- [What you will do] Look below for the line containing "all_goals first"; from there through the line containing "exact Keeps.after (keeps_unbindSlots", both lines included, please set down each line exactly and nothing else.

# # # # # # #

theorem keeps_packRoundStart (s : State) : Keeps true s (packRoundStart s) :=
  Keeps.after (keeps_retryOne .pack1 _) (keeps_retryOne .pack0 s)

theorem keeps_profileReactions (s : State) : Keeps true s (profileReactions s) :=
  Keeps.after (mid_criticalDecision _).toKeeps (Keeps.after (keeps_criteriaCheck _ _) (keeps_criteriaCheck _ s))

theorem keeps_attachRequest (k : PackId) (n : Nat) (s : State) : Keeps true s (attachRequest k n s) :=
  keeps_setPack k _ s id

theorem keeps_freshProbe (k : PackId) (n : Nat) (s : State) :
    Keeps true s (startProbe k
      (setPackState k .probing .request (fun p => { p with failures := 0 }) (attachRequest k n s))) :=
  Keeps.after (keeps_startProbe _ _) (Keeps.after (keeps_setPackState _ _ _ _ _ (fun _ h => h)) (keeps_attachRequest k n s))

theorem keeps_joinProbe (k : PackId) (n : Nat) (s : State) :
    Keeps true s (if (s.pack k).probe.isSome then attachRequest k n s else startProbe k (attachRequest k n s)) :=
  Keeps.ite (keeps_attachRequest k n s) (Keeps.after (keeps_startProbe _ _) (keeps_attachRequest k n s))

theorem keeps_probeRequest (n : Nat) (s : State) : Keeps true s (probeRequest n s) := by
  unfold probeRequest
  generalize packOfNat s (slotParam s n 0) = r
  cases r with
  | none => exact keeps_completeSlot n .badParam 1 [] s
  | some k =>
    refine Keeps.ite (keeps_completeSlot n .busy 0 [] s) ?_
    generalize (s.pack k).state = st
    cases st with
    | absent => exact keeps_completeSlot n .noPack 0 [] s
    | online => exact keeps_freshProbe k n s
    | faulted => exact keeps_freshProbe k n s
    | detected => exact keeps_joinProbe k n s
    | probing => exact keeps_joinProbe k n s
    | lost => exact keeps_joinProbe k n s

/-! ### Thermal unit -/

/-! ### The THERMAL cause (R124, R152) -/

/-- A change of the controller whatever it does to the THERMAL cause. -/
theorem low_chgAny (c : Charge) (s : State) (hp : c.profile = s.chg.profile)
    (hi : c.state = .inhibited ↔ inhibited c.inhibit = true) : Low false s { s with chg := c } :=
  { profile := hp, cause := fun h => Bool.noConfusion h, inhibit := fun _ => hi, thermal := fun h => Bool.noConfusion h }

theorem low_evaluateOnceAny (f : Charge → Charge) (s : State) (hp : (f s.chg).profile = s.chg.profile) :
    Low false s (evaluateOnce f s) :=
  (low_updating .charger
    (f := fun x => writeDecision { x with chg := evaluated { x with chg := f x.chg } })
    ((low_chgAny _ s ((evaluated_profile _).trans hp) (evaluated_state _)).trans
      (low_writeDecision _).weaken)).trans (low_chargeNotice _ _).weaken

theorem evaluateOnce_thermal (f : Charge → Charge) (s : State) :
    (evaluateOnce f s).chg.inhibit.thermal = (f s.chg).inhibit.thermal := by
  have h : Low true { s with chg := evaluated { s with chg := f s.chg } } (evaluateOnce f s) :=
    Low.after (low_chargeNotice _ _) (low_commit .charger s (low_writeDecision _))
  rw [h.cause rfl]
  exact congrArg InhibitSet.thermal (evaluated_inhibit _)

theorem low_evaluateWithAny (f : Charge → Charge) (s : State) (hp : (f s.chg).profile = s.chg.profile) :
    Low false s (evaluateWith f s) :=
  (low_evaluateOnceAny f s hp).trans (low_evaluateAgain _ _ _).weaken

theorem evaluateWith_thermal (f : Charge → Charge) (s : State) :
    (evaluateWith f s).chg.inhibit.thermal = (f s.chg).inhibit.thermal :=
  ((low_evaluateAgain _ _ _).cause rfl).trans (evaluateOnce_thermal f s)

theorem low_setThermalCause (b : Bool) (s : State) : Low false s (setThermalCause b s) :=
  Low.ite (Low.refl false s) (low_evaluateWithAny _ s rfl)

theorem setThermalCause_thermal (b : Bool) (s : State) : (setThermalCause b s).chg.inhibit.thermal = b := by
  unfold setThermalCause setInhibit
  split
  · next h => rw [h]
  · exact evaluateWith_thermal _ s

theorem tripActive_of_slots {s t : State} (h : t.th.slots = s.th.slots) : t.tripActive = s.tripActive := by
  unfold State.tripActive; rw [h]

theorem mid_wakeAfterTrip (s : State) : Mid true s (wakeAfterTrip s) := Mid.ite (mid_takeWake _ s) (Mid.refl true s)

theorem mid_tripChange (b : Bool) (s : State) : Mid false s (tripChange b s) := by
  refine Mid.ite (Mid.refl false s) (Mid.ite ?_ ?_)
  · exact Mid.after (mid_enterShutdown _ _).weaken (low_setThermalCause true s).toMid
  · exact Mid.after (mid_wakeAfterTrip _).weaken (low_setThermalCause false s).toMid

/-- R152: after the trip rules the THERMAL cause stands exactly with the trips again. -/
theorem tripChange_exact (b : Bool) (s : State) (h : s.chg.inhibit.thermal = b) :
    thermalCauseExactly (tripChange b s) := by
  unfold thermalCauseExactly
  rw [tripActive_of_slots (mid_tripChange b s).slots]
  unfold tripChange
  split
  · next e => rw [h, e]
  · split
    · next e =>
      rw [e]
      exact ((mid_enterShutdown _ _).cause rfl).trans (setThermalCause_thermal true s)
    · next e =>
      have : s.tripActive = false := by simpa using e
      rw [this]
      exact ((mid_wakeAfterTrip _).cause rfl).trans (setThermalCause_thermal false s)

/-! ### Thermal unit -/

/-- A change of the unit's fields, with the sensor slots. -/
theorem keeps_thAny (x : Thermal) (s : State) (hs : x.slots.length = s.th.slots.length) :
    Keeps false s { s with th := x } :=
  { thermal := fun h => Bool.noConfusion h, slotsKept := fun h => hs.trans h }

theorem keeps_setSlot (n : Nat) (x : Slot) (s : State) : Keeps false s (setSlot n x s) :=
  keeps_thAny _ s (List.length_set ..)

theorem low_raiseFans (b : Bool) (s : State) : Low true s (raiseFans b s) :=
  Low.ite ((low_raiseToFloor .fan0 s).trans (low_raiseToFloor .fan1 _)) (Low.refl true s)

theorem low_thermalNotice (n : Nat) (e : Option ThermalEvent) (s : State) : Low true s (thermalNotice n e s) := by
  unfold thermalNotice
  split
  · exact low_offer _ s
  · exact Low.refl true s

theorem keeps_redecideIf (n : Nat) (s : State) :
    Low true s (if s.chg.profile.chargerSensor = some n then redecideDcs s else s) :=
  Low.ite (low_redecideDcs s) (Low.refl true s)

/-- What an event of a slot does before the trip rules. -/
theorem low_slotEvents (n : Nat) (stored : Bool) (x : Slot) (s : State) :
    Low true (setSlot n x s)
      (thermalNotice n (tripEvent (slotOf s n).tripped x.tripped) (thermalNotice n (slotEvent (slotOf s n).state x.state)
        (updatingFans (fun y => raiseFans s.tripActive
          (if stored then publish (.sensor n) (setSlot n x y) else updating (.sensor n) (setSlot n x) y)) s))) := by
  refine Low.after (low_thermalNotice _ _ _) (Low.after (low_thermalNotice _ _ _) ?_)
  refine low_commit (.fan .fan1) s (low_commit (.fan .fan0) s (Low.after (low_raiseFans _ _) ?_))
  exact Low.ite (low_publish (.sensor n) _) (low_commit (.sensor n) s (Low.refl true _))

theorem keeps_slotChange (n : Nat) (stored : Bool) (x : Slot) (s : State) :
    Keeps true s (slotChange n stored x s) := by
  have h2 := low_slotEvents n stored x s
  have hk : Keeps false s (slotChange n stored x s) := by
    unfold slotChange
    dsimp only
    split
    · exact Keeps.after (low_redecideDcs _).weaken.toKeeps (Keeps.after (mid_tripChange _ _).toKeeps
        (Keeps.after h2.weaken.toKeeps (keeps_setSlot n x s)))
    · exact Keeps.after (mid_tripChange _ _).toKeeps (Keeps.after h2.weaken.toKeeps (keeps_setSlot n x s))
  refine { hk with thermal := fun _ h => ?_ }
  have h3 := tripChange_exact s.tripActive _ ((h2.cause rfl).trans h)
  unfold slotChange
  dsimp only
  split
  · exact (low_redecideDcs _).thermal rfl h3
  · exact h3

theorem keeps_measureLocal (n : Nat) (m : Measurement) (s : State) : Keeps true s (measureLocal n m s) := by
  unfold measureLocal
  split
  · split
    · exact keeps_slotChange _ _ _ s
    · exact keeps_slotChange _ _ _ s
    · exact keeps_slotChange _ _ _ s
  · exact Keeps.refl true s

theorem keeps_sensorDelivery (n : Nat) (o : BusOutcome) (r : SkipReason) (w : Nat) (s : State) :
    Keeps true s (sensorDelivery n o r w s) := by
  unfold sensorDelivery
  dsimp only
  split
  · cases o <;> dsimp only
    all_goals first
      | exact Keeps.refl true s
      | exact keeps_slotChange _ _ _ s
      | exact Keeps.ite (Keeps.refl true s) (keeps_slotChange _ _ _ s)
  · exact Keeps.refl true s

theorem keeps_unbindSlots (l : PollList) : (ns : List Nat) → (s : State) → Keeps true s (unbindSlots l ns s)
  | [], s => Keeps.refl true s
  | n :: rest, s => by
    unfold unbindSlots
    exact Keeps.after (keeps_unbindSlots l rest _) (Keeps.ite (keeps_slotChange n _ _ s) (Keeps.refl true s))

theorem low_commitSensors (b : State) : (ns : List Nat) → (s : State) → Low true s (commitSensors b ns s)
  | [], s => Low.refl true s
  | n :: rest, s => (low_commit (.sensor n) b (Low.refl true s)).trans (low_commitSensors b rest _)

# # # # # # #

- [Solution to this task]
    all_goals first
      | exact Keeps.refl true s
      | exact keeps_slotChange _ _ _ s
      | exact Keeps.ite (Keeps.refl true s) (keeps_slotChange _ _ _ s)
  · exact Keeps.refl true s

theorem keeps_unbindSlots (l : PollList) : (ns : List Nat) → (s : State) → Keeps true s (unbindSlots l ns s)
  | [], s => Keeps.refl true s
  | n :: rest, s => by
    unfold unbindSlots
    exact Keeps.after (keeps_unbindSlots l rest _) (Keeps.ite (keeps_slotChange n _ _ s) (Keeps.refl true s))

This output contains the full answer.